/-- Run a matrix operation; B comes from command `cb` (the command itself, or the sender of a multicast).  The result is the state, the
blocks written and whether an uncorrectable byte was read. -/
def State.runMma (s : State) (c cb : Cmd) : State × Nat × Bool :=
  let r := (s.kern c.kernel).krec
  let l := c.record
  let k := Mp.k l
  let a := c.opnd r false
  let b := cb.opnd r true
  let wa := c.args.getD 0 c.wid
  let wb := cb.args.getD 1 cb.wid
  let narrow := fun (f : Fmt) => f == .bf16 || f == .f16
  let g := if narrow a.fmt || narrow b.fmt then 16 else 32
  let as := (List.range (Mp.m l)).map (s.opndRow c a wa c.wid k)
  let bs := (List.range (Mp.n l)).map (s.opndRow c b wb cb.wid k)
  let blocks := ((List.range (Mp.m l / 16)).map fun x => (List.range (Mp.n l / 16)).map fun y => (x, y)).flatten
  let word := fun (m n : Nat) => Mp.accOff l + m * Mp.accStride l + n
  blocks.foldl (fun (z : State × Nat × Bool) (e : Nat × Nat) =>
    let w := z.1.wg c.wid
    let cells := ((List.range 16).map fun i => (List.range 16).map fun j => (16 * e.1 + i, 16 * e.2 + j)).flatten
    let bad := s.opndBad a wa c.wid k e.1 || s.opndBad b wb cb.wid k e.2 ||
      (Mp.accum l && cells.any fun q => w.badAcc.contains (word q.1 q.2))
    let out := cells.map fun q =>
      (word q.1 q.2,
       if bad then w32 .nan
       else accumulate (if Mp.accum l then w.acc.getD (word q.1 q.2) 0 else 0) (termGroups g k (as.getD q.1 []) (bs.getD q.2 [])))
    (z.1.putAcc c.wid out, z.2.1 + 1, z.2.2 || bad)) (s, 0, false)

/-! ### The accumulator commands (R384 to R386) -/

namespace Ad
variable (l : List Dword)
def off := blockFld l 0 18
def rows := blockFld l 20 8 + 1
def cols := blockFld l 28 8 + 1
def stride := blockFld l 36 18
def spOff := blockFld l 64 19
def spStride := blockFld l 84 20
def scOff := blockFld l 128 19
def scStride := blockFld l 148 16
end Ad

/-- The scratchpad rows of an accumulator command: offset, stride and row bytes of the data and of the scales. -/
def adRows (r : BitVec 2048) (i : Instr) (l : List Dword) : List (Nat × Nat × Nat) :=
  match i with
  | .accLd _ _ _ => [(Ad.spOff l, Ad.spStride l, 4 * Ad.cols l)]
  | .accSt _ _ _ => [(Ad.spOff l, Ad.spStride l, roundUp (4 * Ad.cols l) 16)]
  | .accCvt _ _ _ k _ _ =>
    let data := (Ad.spOff l, Ad.spStride l, roundUp (ceilDiv (Ad.cols l * fmtWidth (fmtOfCode (Krec.fslot r k % 16))) 8) 16)
    if Krec.fslot r k / 16 % 4 = 1 then [data, (Ad.scOff l, Ad.scStride l, roundUp (Ad.cols l / 32) 16)] else [data]
  | _ => []

def toTile : Instr → Bool
  | .accZero _ _ _ | .accLd _ _ _ => true
  | _ => false

/-- Step 6 for an accumulator command, and its ranges (R385). -/
def State.examAcc (s : State) (i : Instr) (l : List Dword) : Exam :=
  let r := s.ikrec
  let c := s.iwg.core
  let me := s.issue.wid
  let rows := adRows r i l
  let all := match i with
    | .accZero _ _ _ | .accAmax _ _ _ => false
    | _ => true
  let conflict := match i with
    | .accCvt _ _ _ k _ _ => Krec.fslot r k / 16 % 4 == 1 && Ad.cols l % 32 != 0
    | _ => false
  let bad := (if anySet l (adReserved all) then [0x41] else []) ++ (if conflict then [0x42] else []) ++
    tileCauses (Ad.off l) (Ad.stride l) (Ad.rows l) (Ad.cols l) (Krec.acc r) ++
    (rows.map fun e => strided e.1 e.2.1 (Ad.rows l) e.2.2 (Krec.scratch r)).flatten
  match lowest bad with
  | some x => .refuse x
  | none =>
    let out := !(toTile i)
    .take (⟨c, .acc me, (toTile i), 4 * Ad.off l, 4 * (Ad.off l + (Ad.rows l - 1) * Ad.stride l + Ad.cols l)⟩ ::
        rows.map fun e => hullOf c (.scratch me) out e.1 e.2.1 (Ad.rows l) e.2.2)
      (if out then (rows.map fun e => (List.range (Ad.rows l)).map fun j => (me, e.1 + j * e.2.1, e.1 + j * e.2.1 + e.2.2)).flatten else [])
      l []
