def szMod (sz : Size) (sgn : Bool) : Nat := codeOf Size.codes sz + 8 * sgn.toNat
def rn (r : Rnd) : Nat := codeOf Rnd.codes r
def nfMod (p : Option Nat) : Nat := if p.isSome then 8 else 0

/-- The fields of a thread instruction outside group 0xF; `none` for the others. -/
def Instr.toRaw : Instr → Option Raw
  | .nop g => some (mk 0x00 0 g 0 0 0)
  | .bra g o => some (mkO 0x01 0 g 0 0 0 o)
  | .brc g c a (.reg b o) => some (mkO 0x02 (codeOf Cond.codes c) g 0 a.enc b.enc o)
  | .brc g c a (.imm v o) => some (mk 0x02 (codeOf Cond.codes c + 8) g 0 a.enc 0 o.toNat 1 v.toNat)
  | .brp g all p o => some (mkO 0x03 all.toNat g 0 p 0 o)
  | .brx g a o => some (mk 0x04 0 g 0 a.enc 0 o.toNat)
  | .brxAbs g a => some (mk 0x04 1 g 0 a.enc 0)
  | .call g d o => some (mkO 0x05 0 g d.enc 0 0 o)
  | .callx g d a => some (mk 0x06 0 g d.enc a.enc 0)
  | .ret g a => some (mk 0x07 0 g 0 a.enc 0)
  | .join g => some (mk 0x08 0 g 0 0 0)
  | .exit g => some (mk 0x09 0 g 0 0 0)
  | .yield g => some (mk 0x0A 0 g 0 0 0)
  | .sleep g (.imm n) => some (mk 0x0B 0 g 0 0 0 n.toNat)
  | .sleep g (.reg a) => some (mk 0x0B 1 g 0 a.enc 0)
  | .iadd g o => some (alu2R 0x10 0 g o)
  | .isub g o => some (alu2R 0x11 0 g o)
  | .imul g o => some (alu2R 0x12 0 g o)
  | .imulh g u o => some (alu2R 0x13 u.toNat g o)
  | .imad g o => some (alu3R 0x14 0 g o)
  | .ineg g o => some (alu1R 0x15 0 g o)
  | .iabs g o => some (alu1R 0x16 0 g o)
  | .imin g o => some (alu2R 0x17 0 g o)
  | .imax g o => some (alu2R 0x18 0 g o)
  | .iminu g o => some (alu2R 0x19 0 g o)
  | .imaxu g o => some (alu2R 0x1A 0 g o)
  | .isad g o => some (alu3R 0x1B 0 g o)
  | .and g o => some (alu2R 0x20 0 g o)
  | .or g o => some (alu2R 0x21 0 g o)
  | .xor g o => some (alu2R 0x22 0 g o)
  | .andn g o => some (alu2R 0x23 0 g o)
  | .not g o => some (alu1R 0x24 0 g o)
  | .blut g o t => some { alu3R 0x25 0 g o with ext := t.toNat }
  | .shl g o => some (alu2R 0x26 0 g o)
  | .shr g o => some (alu2R 0x27 0 g o)
  | .sar g o => some (alu2R 0x28 0 g o)
  | .rol g o => some (alu2R 0x29 0 g o)
  | .bcnt g o => some (alu1R 0x2A 0 g o)
  | .clz g o => some (alu1R 0x2B 0 g o)
  | .ctz g o => some (alu1R 0x2C 0 g o)
  | .bitrev g o => some (alu1R 0x2D 0 g o)
  | .bfe g s o => some (alu2R 0x2E s.toNat g o)
  | .bfi g o => some (alu3R 0x2F 0 g o)
  | .icmp g c pd a b => some (mkB 0x30 (codeOf Cond.codes c) g pd a.enc b)
  | .icmpu g c pd a b => some (mkB 0x31 (codeOf Cond.codes c) g pd a.enc b)
  | .pset g tt pd pa pb => some (mk 0x32 tt.toNat g pd pa pb)
  | .pmov g d => some (mk 0x33 0 g d.enc 0 0)
  | .pmovW g a m => some (mk 0x33 1 g 0 a.enc 0 m.toNat)
  | .clamp g d a (.regs b c) => some (mk 0x34 0 g d.enc a.enc b.enc c.enc)
  | .clamp g d a (.imms lo hi) => some (mk 0x34 8 g d.enc a.enc 0 0 2 (lo.toNat + 2 ^ 32 * hi.toNat))
  | .widen g d lo hi => some (mk 0x35 0 g d.enc 0 0 0 2 (lo.toNat + 2 ^ 32 * hi.toNat))
  | .intvGet g d a => some (mk 0x36 0 g d.enc a.enc 0)
  | .intvSet g d a b => some (mk 0x37 0 g d.enc a.enc b.enc)
  | .intvChk g d lo hi => some (mk 0x38 0 g d.enc 0 0 0 2 (lo.toNat + 2 ^ 32 * hi.toNat))
  | .intvUn g d a => some (mk 0x39 0 g d.enc a.enc 0)
  | .mov g .w1 d a => some (mk 0x40 0 g d.enc a.enc 0)
  | .mov g .w2 d a => some (mk 0x40 1 g d.enc a.enc 0)
  | .mov g .w4 d a => some (mk 0x40 2 g d.enc a.enc 0)
  | .movi g d (.s16 v) => some (mk 0x41 0 g d.enc 0 0 v.toNat)
  | .movi g d (.hi16 v) => some (mk 0x41 1 g d.enc 0 0 v.toNat)
  | .movi g d (.w32 v) => some (mk 0x41 0 g d.enc 0 0 0 1 v.toNat)
  | .movi g d (.d64 v) => some (mk 0x41 0 g d.enc 0 0 0 2 v.toNat)
  | .sel g o p => some (mkB 0x42 0 g o.d.enc o.a.enc o.b p)
  | .cvt g tgt src r sat e d a =>
      some (mk 0x43 (codeOf Fmt.codes tgt) g d.enc a.enc 0 (codeOf Fmt.codes src + 16 * rn r + 64 * sat.toNat + 128 * e))
  | .cvtq g d a k => some (mk 0x44 0 g d.enc a.enc k)
  | .xlane g m d a b w => some (mkM 0x45 (codeOf XMode.codes m) g d.enc a.enc b.enc w)
  | .pcoll g .mask _ d pa w => some (mkM 0x46 2 g d.enc pa 0 w)
  | .pcoll g .count _ d pa w => some (mkM 0x46 4 g d.enc pa 0 w)
  | .pcoll g m pd _ pa w => some (mkM 0x46 (codeOf PMode.codes m) g pd pa 0 w)
  | .lreduce g op d a w => some (mkM 0x47 (codeOf LaneOp.codes op) g d.enc a.enc 0 w)
  | .lscan g op excl d a w => some (mkM 0x48 (codeOf LaneOp.codes op + 8 * excl.toNat) g d.enc a.enc 0 w)
  | .xeq g b64 d a w => some (mkM 0x49 b64.toNat g d.enc a.enc 0 w)
  | .sread g d s => some (mk 0x4A 0 g d.enc 0 0 s)
  | .getf g d k w => some (mk 0x4B 0 g d.enc k 0 w)
  | .fadd g r o => some (alu2R 0x50 (rn r) g o)
  | .fsub g r o => some (alu2R 0x51 (rn r) g o)
  | .fmul g r o => some (alu2R 0x52 (rn r) g o)
  | .ffma g r o => some (alu3R 0x53 (rn r) g o)
  | .fmin g o => some (alu2R 0x54 0 g o)
  | .fmax g o => some (alu2R 0x55 0 g o)
  | .fcmp g c pd a b => some (mkB 0x56 (codeOf FCond.codes c) g pd a.enc b)
  | .frnd g r o => some (alu1R 0x57 (rn r) g o)
  | .frcp g o => some (alu1R 0x58 0 g o)
  | .frsq g o => some (alu1R 0x58 1 g o)
  | .fsqrt g o => some (alu1R 0x58 2 g o)
  | .fexp2 g o => some (alu1R 0x58 3 g o)
  | .flog2 g o => some (alu1R 0x58 4 g o)
  | .fsin g o => some (alu1R 0x58 5 g o)
  | .fcos g o => some (alu1R 0x58 6 g o)
  | .ftanh g o => some (alu1R 0x58 7 g o)
  | .dadd g r n d a b => some (mk 0x59 (rn r) g d.enc a.enc b.enc (1024 * n.toNat))
  | .dmul g r d a b => some (mk 0x5A (rn r) g d.enc a.enc b.enc)
  | .dfma g r d a b c => some (mk 0x5B (rn r) g d.enc a.enc b.enc c.enc)
  | .dcmp g c pd a b => some (mk 0x5C (codeOf FCond.codes c) g pd a.enc b.enc)
  | .h2add g r d a b => some (mk 0x60 (rn r) g d.enc a.enc b.enc)
  | .h2mul g r d a b => some (mk 0x61 (rn r) g d.enc a.enc b.enc)
  | .h2fma g r d a b c => some (mk 0x62 (rn r) g d.enc a.enc b.enc c.enc)
  | .b2add g r d a b => some (mk 0x63 (rn r) g d.enc a.enc b.enc)
  | .b2mul g r d a b => some (mk 0x64 (rn r) g d.enc a.enc b.enc)
  | .b2fma g r d a b c => some (mk 0x65 (rn r) g d.enc a.enc b.enc c.enc)
  | .pkminmax g mx bf d a b => some (mk 0x66 (mx.toNat + 2 * bf.toNat) g d.enc a.enc b.enc)
  | .f8dot g ae be d a b c => some (mk 0x67 (ae.toNat + 2 * be.toNat) g d.enc a.enc b.enc c.enc)
  | .i8dot g ua ub d a b c => some (mk 0x68 (ua.toNat + 2 * ub.toNat) g d.enc a.enc b.enc c.enc)
  | .vqdec g h f d a b k => some (mk 0x69 (h.toNat + 2 * f.toNat) g d.enc a.enc b.enc k)
  | .amax g f d a b => some (mk 0x6A (codeOf AmaxFmt.codes f) g d.enc a.enc b.enc)
  | .ld g sz s d m => some (mkA 0x70 (szMod sz s) g d.enc 0 MemW.enc m)
  | .st g sz m v => some (mkA 0x71 (szMod sz false) g 0 v.enc MemW.enc m)
  | .ldu g sz s d m => some (mkA 0x72 (szMod sz s) g d.enc 0 MemW.enc m)
  | .lds g sz s d x o w => some (mkS 0x73 (szMod sz s) g d.enc x.enc 0 o.toNat w)
  | .sts g sz x o w v => some (mkS 0x74 (szMod sz false) g 0 x.enc v.enc o.toNat w)
  | .ldp g sz s d x o c w => some (mk 0x75 (szMod sz s) g d.enc x.enc 0 o.toNat 1 (peerEnc c w))
  | .stp g sz x o c w v => some (mk 0x76 (szMod sz false) g 0 x.enc v.enc o.toNat 1 (peerEnc c w))
  | .ldXs g d m => some (mkA 0x77 0 g d.enc 0 MemW.enc m)
  | .stXs g m v => some (mkA 0x78 0 g 0 v.enc MemW.enc m)
  | .lda g sz s d va o w => some (mkS 0x79 (szMod sz s) g d.enc va.enc 0 o.toNat w)
  | .sta g sz va o w v => some (mkS 0x7A (szMod sz false) g 0 va.enc v.enc o.toNat w)
  | .pref g l2 m => some (mkA 0x7B l2.toNat g 0 0 (fun _ => 0) m)
  | .resv g m => some (mkA 0x7C 0 g 0 0 (fun _ => 0) m)
  | .resvClr g m => some (mkA 0x7C 1 g 0 0 (fun _ => 0) m)
  | .cctl g op va n => some (mk 0x7D (codeOf CctlOp.codes op) g 0 va.enc 0 n)
  | .arraySet g k a => some (mk 0x7E 0 g k a.enc 0)
  | .arrayGet g d k => some (mk 0x7E 1 g d.enc k 0)
  | .arrayChk g keep d => some (mk 0x7E 2 g d.enc 0 0 keep.toNat)
  | .tktLd g t d m => some (mkA 0x80 (8 * t.toNat) g d.enc 0 TkW.enc m)
  | .tktRdv g sz nf d t x => some (mk 0x81 (codeOf Size.codes sz + nfMod nf) g d.enc t.enc x.enc (nf.getD 0))
  | .tktRds g nf d t x => some (mk 0x82 (nfMod nf) g d.enc t.enc x.enc (nf.getD 0))
  | .tktPoll g pd t => some (mk 0x83 0 g pd t.enc 0)
  | .tktWaitany g d x n p => some (mk 0x84 0 g d.enc x.enc 0 ((n - 1) + 32 * p))
  | .tktDrop g p t => some (mk 0x85 (nfMod p) g 0 t.enc 0 (p.getD 0))
  | .tktStat g d t => some (mk 0x86 0 g d.enc t.enc 0)
  | .atom g op d m v => some (mkA 0x90 (codeOf AtomOp.codes op) g d.enc v.enc AtW.enc m)
  | .red g op m v => some (mkA 0x91 (codeOf AtomOp.codes op) g 0 v.enc AtW.enc m)
  | .cas g d k x o w new cmp =>
      some (mk 0x92 0 g d.enc x.enc new.enc (cmp.enc + 1024 * k) 2 (w.enc + 2 ^ 32 * o.toNat))
  | .atoms g op d x (.s96 o) w v => some (mk 0x93 (codeOf AtomOp.codes op) g d.enc x.enc v.enc o.toNat 1 w.enc)
  | .atoms g op d x (.s128 o) w v =>
      some (mk 0x93 (codeOf AtomOp.codes op) g d.enc x.enc v.enc 0 2 (w.enc + 2 ^ 32 * o.toNat))
  | .cass g d x o w new cmp => some (mk 0x94 0 g d.enc x.enc new.enc cmp.enc 2 (w.enc + 2 ^ 32 * o.toNat))
  | .fence g o sc r => some (mk 0x95 (codeOf Order.codes o) g 0 0 0 (codeOf Scope.codes sc + 8 * r.toNat))
  | .waita g d k x b o w => some (mk 0x96 0 g d.enc x.enc b.enc k 2 (w.enc + 2 ^ 32 * o.toNat))
  | .lineClr g m => some (mkA 0x97 0 g 0 0 (fun _ => 0) m)
  | .mma g d x a b mc => some (mk 0xA0 0 g d.enc x.enc 0 (a + 8 * b + 64 * mc.toNat))
  | .mmaSp g d x ka kb a b mc =>
      some (mk 0xA1 (codeOf SpKind.codes ka + 4 * codeOf SpKind.codes kb) g d.enc x.enc 0 (a + 8 * b + 64 * mc.toNat))
  | .mmaMcr g d x ka kb a b =>
      some (mk 0xA2 (codeOf SpKind.codes ka + 4 * codeOf SpKind.codes kb) g d.enc x.enc 0 (a + 8 * b))
  | .accZero g d x => some (mk 0xA3 0 g d.enc x.enc 0)
  | .accLd g d x => some (mk 0xA4 0 g d.enc x.enc 0)
  | .accSt g d x => some (mk 0xA5 0 g d.enc x.enc 0)
  | .accCvt g d x k r sat => some (mk 0xA6 (rn r + 4 * sat.toNat) g d.enc x.enc 0 k)
  | .accAmax g d x => some (mk 0xA7 0 g d.enc x.enc 0)
  | .xfer g d x c we => some (mk 0xB0 0 g d.enc x.enc c.enc (1024 * we.toNat))
  | .xferIm2c g d x c we f => some (mk 0xB1 0 g d.enc x.enc c.enc (1024 * we.toNat + 2048 * f.toNat))
  | .xferGath g d x c we => some (mk 0xB2 0 g d.enc x.enc c.enc (1024 * we.toNat))
  | .xferScat g d x c => some (mk 0xB3 0 g d.enc x.enc c.enc)
  | .xferUnpk g d x c we => some (mk 0xB4 0 g d.enc x.enc c.enc (1024 * we.toNat))
  | .xferPack g d x c => some (mk 0xB5 0 g d.enc x.enc c.enc)
  | .xferMcast g d x c we m => some (mk 0xB6 0 g d.enc x.enc c.enc (1024 * we.toNat + 4096 * m.toNat))
  | .xferPref g d x c pl => some (mk 0xB7 0 g d.enc x.enc c.enc 0 2 pl.enc)
  | .xferPagein g d x pl => some (mk 0xB8 0 g d.enc x.enc 0 0 2 pl.enc)
  | .lockQ g d (.scratch x) n => some (mk 0xB9 0 g d.enc x.enc 0 n)
  | .lockQ g d (.global x) n => some (mk 0xB9 1 g d.enc x.enc 0 n)
  | .granFill g x n => some (mk 0xBA 0 g 0 x.enc 0 n)
  | .granEmpty g x n => some (mk 0xBB 0 g 0 x.enc 0 n)
  | .barArr g d b => some (mk 0xC0 0 g d.enc 0 0 b.enc)
  | .barWait g a => some (mk 0xC1 0 g 0 a.enc 0)
  | .barSync g b => some (mk 0xC2 0 g 0 0 0 b.enc)
  | .barTry g pd a => some (mk 0xC3 0 g pd a.enc 0)
  | .barCnt g d b => some (mk 0xC4 0 g d.enc 0 0 b.enc)
  | .elect g pd none => some (mk 0xC5 0 g pd 0 0)
  | .elect g pd (some m) => some (mkM 0xC5 1 g pd 0 0 m)
  | .klaunch g d a => some (mk 0xD0 0 g d.enc a.enc 0)
  | .kjoin g p d a => some (mk 0xD1 p.toNat g d.enc a.enc 0)
  | .kkill g d a => some (mk 0xD2 0 g d.enc a.enc 0)
  | .qpost g d q a => some (mk 0xD3 0 g d.enc q.enc a.enc)
  | .qstat g d q => some (mk 0xD4 0 g d.enc q.enc 0)
  | .ctxRd g d n => some (mk 0xD5 0 g d.enc 0 0 n)
  | .ctxWr g n a => some (mk 0xD6 0 g 0 a.enc 0 n)
  | .pageMap g d a b => some (mk 0xD7 0 g d.enc a.enc b.enc)
  | .pageMapAlloc g d a b => some (mk 0xD7 1 g d.enc a.enc b.enc)
  | .pageMapUpd g d a b => some (mk 0xD7 2 g d.enc a.enc b.enc)
  | .pageMapRgn g d a l => some (mk 0xD7 3 g d.enc a.enc 0 l.toNat)
  | .pageUnmap g d a => some (mk 0xD8 0 g d.enc a.enc 0)
  | .pageUnmapRgn g d a => some (mk 0xD8 1 g d.enc a.enc 0)
  | .pageRef g d a => some (mk 0xD9 0 g d.enc a.enc 0)
  | .pageUnref g d a => some (mk 0xDA 0 g d.enc a.enc 0)
  | .pageCopy g d a p => some (mk 0xDB 0 g d.enc a.enc 0 p)
  | .pageProbe g d a => some (mk 0xDC 0 g d.enc a.enc 0)
  | .pageProbeClr g d a => some (mk 0xDC 1 g d.enc a.enc 0)
  | .pageProbeFrame g d a => some (mk 0xDC 2 g d.enc a.enc 0)
  | .pageInv g d a => some (mk 0xDD 0 g d.enc a.enc 0)
  | .pageInvFail g d a => some (mk 0xDD 1 g d.enc a.enc 0)
  | .pagePin g d a => some (mk 0xDE 0 g d.enc a.enc 0)
  | .pagePinClr g d a => some (mk 0xDE 1 g d.enc a.enc 0)
  | .trap g c => some (mk 0xE0 0 g 0 0 0 c.toNat)
  | .eret g => some (mk 0xE1 0 g 0 0 0)
  | .eretFault g => some (mk 0xE1 1 g 0 0 0)
  | .hrd g d k i => some (mk 0xE2 0 g d.enc 0 0 (4096 * k + i))
  | .hwr g k i a => some (mk 0xE3 0 g 0 a.enc 0 (4096 * k + i))
  | .getev g d p => some (mk 0xE4 0 g d.enc 0 0 p)
  | .bkpt g c => some (mk 0xE5 0 g 0 0 0 c.toNat)
  | .clk g o d => some (mk 0xE6 o.toNat g d.enc 0 0)
  | .perf g d n => some (mk 0xE7 0 g d.enc 0 0 n)
  | .preemptChk g pd => some (mk 0xE8 0 g pd 0 0)
  | _ => none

**TASK TO CARRY OUT:**
Give the total number of lines in the entries that contain the word "AtomOp", with no other words.

**FINISHED TASK:**
4